Third Party Risk Management Analyst

About The Position

Requirements

• A minimum of a Bachelor’s Degree in a relevant discipline, advanced degree is preferred.
• A minimum 5+ years relevant working experience in TPSRM or public accounting company 3rd Party experience.
• Ability to oversee and execute TPSRM process.
• Champion the importance of TPSRM principles to all stakeholders.
• Flexible, nimble leadership style that can shift quickly to new priorities and deliver outcomes based on Business needs.
• Results-focused with an unrelenting push toward delivering value through standardization and ongoing improvements align with Business needs.
• Experience with GDPR, CCPA, PIPL and other International Privacy regulations.

Nice To Haves

• Preferred Certifications: CISA, CISSP, CRVPM.

Responsibilities

• Execute vendor management processes to optimize relationships with vendors and deliver best results, aligned to business risk mitigation.
• Manage scheduling and execution of assessments (cybersecurity, privacy, AI, security design questionnaire).
• Evaluate key information security risks including confidentiality, integrity and availability of technology components through review of security operational processes, such as vulnerability management, security logging and monitoring, security incident response, and defense in depth strategies.
• Define appropriate risk levels and corrective actions for issues identified.
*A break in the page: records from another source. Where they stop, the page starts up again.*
-- ==== Sys2Proof/Machine/LeyOps.lean ====
section
/-! DEFINITION. The Ley link of one port (chapter 13): the flit with its FEC and CRC, sequence numbers and replay, entries
and credits, retrain, resize and their collisions, link down. -/

namespace Sys2Proof.Machine

/-! ### CRC-64 (R343) and FEC (R344) -/

def crc64Bits : Nat → Nat → Nat
  | 0, c => c
  | n + 1, c => crc64Bits n (if c.testBit 63 then Nat.xor (2 * c % 2 ^ 64) 0x42F0E1EBA9EA3693 else 2 * c)

/-- CRC over bytes, each most significant bit first. -/
def leyCrc (bs : List Nat) : Nat :=
  Nat.xor (bs.foldl (fun c b => crc64Bits 8 (Nat.xor c (b % 256 * 2 ^ 56))) (2 ^ 64 - 1)) (2 ^ 64 - 1)

/-- Bytes of codeword `k`: those whose index is `k` modulo 4, highest coefficient first. -/
def leyLane (bs : List Nat) (k : Nat) : List Nat := (List.range (bs.length / 4)).map fun i => bs.getD (4 * i + k) 0

/-- The check symbols (coefficients of x and of 1) of 62 symbols: the remainder modulo (x − 1)(x − α) = x² + 3x + 2. -/
def leyCheck (ms : List Nat) : Nat × Nat :=
  ms.foldl (fun r c =>
    let top := Nat.xor c r.1
    (Nat.xor r.2 (rsMul top 3), rsMul top 2)) (0, 0)

/-- The whole flit of 240 bytes: CRC and FEC added (Table 13.3). -/
def leySeal (body : List Nat) : List Nat :=
  let crc := leyCrc body
  let bs := body ++ (toBytes 8 crc).reverse
  let cs := (List.range 4).map fun k => leyCheck (leyLane bs k)
  bs ++ cs.map (·.1) ++ cs.map (·.2)

/-- Discrete logarithm to base α below 64. -/
def leyLog (x : Nat) : Option Nat := (List.range 64).find? fun j => rsAlpha j == x

/-- One codeword of 64 symbols: as it is, corrected in one symbol, or none when it cannot be corrected. -/
def leyFix (cw : List Nat) : Option (List Nat × Bool) :=
  let s0 := cw.foldl Nat.xor 0
  let s1 := cw.foldl (fun v c => Nat.xor c (rsMul v 2)) 0
  if s0 = 0 ∧ s1 = 0 then some (cw, false)
  else if s0 = 0 ∨ s1 = 0 then none
  else (leyLog (rsMul s1 (rsInv s0))).map fun j => (cw.modify (63 - j) (Nat.xor s0), true)

/-- What a receiver makes of 256 bytes: none for a discarded flit; the bytes and whether one was corrected (R344). -/
def leyDecode (bs : List Nat) : Option (List Nat × Bool) :=
  match leyFix (leyLane bs 0), leyFix (leyLane bs 1), leyFix (leyLane bs 2), leyFix (leyLane bs 3) with
  | some (a, x), some (b, y), some (c, z), some (e, w) =>
    let fixed := (List.range 64).flatMap fun i => [a.getD i 0, b.getD i 0, c.getD i 0, e.getD i 0]
    if ofBytes ((fixed.drop 240).take 8).reverse = leyCrc (fixed.take 240) then some (fixed, x || y || z || w) else none
  | _, _, _, _ => none

/-! ### The port -/

def Dev.lp (d : Dev) (p : Nat) : LeyPort := d.ley.getD p {}
def Dev.modLp (d : Dev) (p : Nat) (f : LeyPort → LeyPort) : Dev := { d with ley := d.ley.modify p f }
def Dev.leyState (d : Dev) (p : Nat) : Nat := d.fld (.leyStat p) F.leyStat_STATE
def Dev.setLeyState (d : Dev) (p s : Nat) : Dev := d.setFld (.leyStat p) F.leyStat_STATE s
def Dev.leyPdev (d : Dev) (p : Nat) : Nat := d.fld (.leyStat p) F.leyStat_PDEV
def Dev.leyPdist (d : Dev) (p : Nat) : Nat := d.fld (.leyStat p) F.leyStat_PDIST
/-- The link is up for R370: ACTIVE, or in a retrain or resize on the way back to it. -/
def Dev.leyUp (d : Dev) (p : Nat) : Bool := decide (4 ≤ d.leyState p ∧ d.leyState p ≤ 6)

/-- DIST as this device reports it (R370): 2 on a member without an upstream port. -/
def Dev.sdist (d : Dev) : Nat := min 2 (d.fld .casId F.casId_DIST)

/-- Totals of Table 13.8: header and data credits. -/
def leyTotal (v : Nat) : Nat × Nat := [(256, 0), (256, 256), (256, 256), (32, 64)].getD v (0, 0)

def Dev.hwin (d : Dev) (p v : Nat) : Nat := d.fld (.leyCred p v) F.leyCred_HWIN
def Dev.dwin (d : Dev) (p v : Nat) : Nat := d.fld (.leyCred p v) F.leyCred_DWIN

/-- Sets a window; its lowest values follow (R356). -/
def Dev.setCred (d : Dev) (p v h x : Nat) : Dev :=
  let r := Reg.leyCred p v
  (((d.setFld r F.leyCred_HWIN h).setFld r F.leyCred_DWIN x).setFld r F.leyCred_HLOW
    (min h (d.fld r F.leyCred_HLOW))).setFld r F.leyCred_DLOW (min x (d.fld r F.leyCred_DLOW))

/-- LEY_CRED_CLR (R356): the lowest values become the windows. -/
def Dev.credClr (d : Dev) (p v : Nat) : Dev :=
  let r := Reg.leyCred p v
  (d.setFld r F.leyCred_HLOW (d.hwin p v)).setFld r F.leyCred_DLOW (d.dwin p v)

/-- Queues a control message: four copies with one CTLID (R345). -/
def Dev.sendCtl (d : Dev) (p : Nat) (m : LeyCtl) : Dev :=
  d.modLp p fun x => { x with ctlOut := x.ctlOut ++ [(m, x.nextCtl, 4)], nextCtl := (x.nextCtl + 1) % 256 }

/-! ### Entries (Table 13.6) -/

def LeyEnt.header (e : LeyEnt) : Nat :=
  e.vc % 4 + e.op % 64 * 2 ^ 2 + e.dev % 8 * 2 ^ 8 + e.chan % 32 * 2 ^ 11 + e.dlen % 4 * 2 ^ 16 + e.tag % 2 ^ 14 * 2 ^ 18 +
    e.la % 2 ^ 35 * 2 ^ 32 + e.md % 2 ^ 32 * 2 ^ 67 + e.out % 4 * 2 ^ 99 + e.cdev % 16 * 2 ^ 101

/-- The slots of an entry: its header, and four for each data unit. -/
def LeyEnt.slots (e : LeyEnt) : List Nat :=
  e.header :: e.data.flatMap fun x => (List.range 4).map fun i => (x.toNat >>> (128 * i)) % 2 ^ 128

def slotDlen (h : Nat) : Nat := bitsOf h 17 16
Formally communicate risks identified and remediation accepted by the business.
• Ensure all third-party risk assessments, findings, recommendations, and remediation actions are thoroughly documented.
• Engage in post assessment activities including validation of initial findings with management and business unit, follow-up on risk remediation’s and mitigation.
• Maintain security risk register, vendor tier listing, and reassess vendors on the defined TPSRM schedule.
• Serve as a subject matter expert to identify and address key third party related risks and areas of concern associated with new and existing third parties.
• Maintain and enhance continuous assessment tool usage and continuous improvement initiatives (assessment/reassessment timeliness, risk remediation rate, reduction in residual risk).
• Collaborate closely with the Procurement Team and business owners.
• Provide supporting TPSRM documentation for assessment and audit.
• Hold kickoff meetings with vendors and Third-Party Managers to identify technologies used and define the assessment scope.
• Requests, reviews, and validates vendor assessments and supporting documents to determine residual risk, vendor tiering, and corrective actions.
• Clearly justifies and documents rationale between the inherent to residual risk rating.
• Deliver assessment results, risk levels, and recommendations to Business Owners; report issues and corrective actions to third parties.

Benefits

• Benefits include medical, dental, and vision insurance as well as a 401(k) retirement plan with a company match that vests fully on day one.
• We offer eight (8) weeks of paid parental leave after just three (3) months of employment, and a paid time off policy that includes vacation time, personal time, sick time, floating holidays, and eleven (11) company holidays.
• Additional benefits include flexible spending and health savings accounts, life and AD&D insurance, short- and long-term disability coverage, legal assistance, and supplemental plans such as pet, critical illness, accident, and hospital indemnity insurance.
• We also provide commuter benefits, family planning and care resources, well-being initiatives, and peer-to-peer recognition programs; demonstrating our ongoing commitment to building a culture where our people feel empowered, supported, and inspired to do their best work.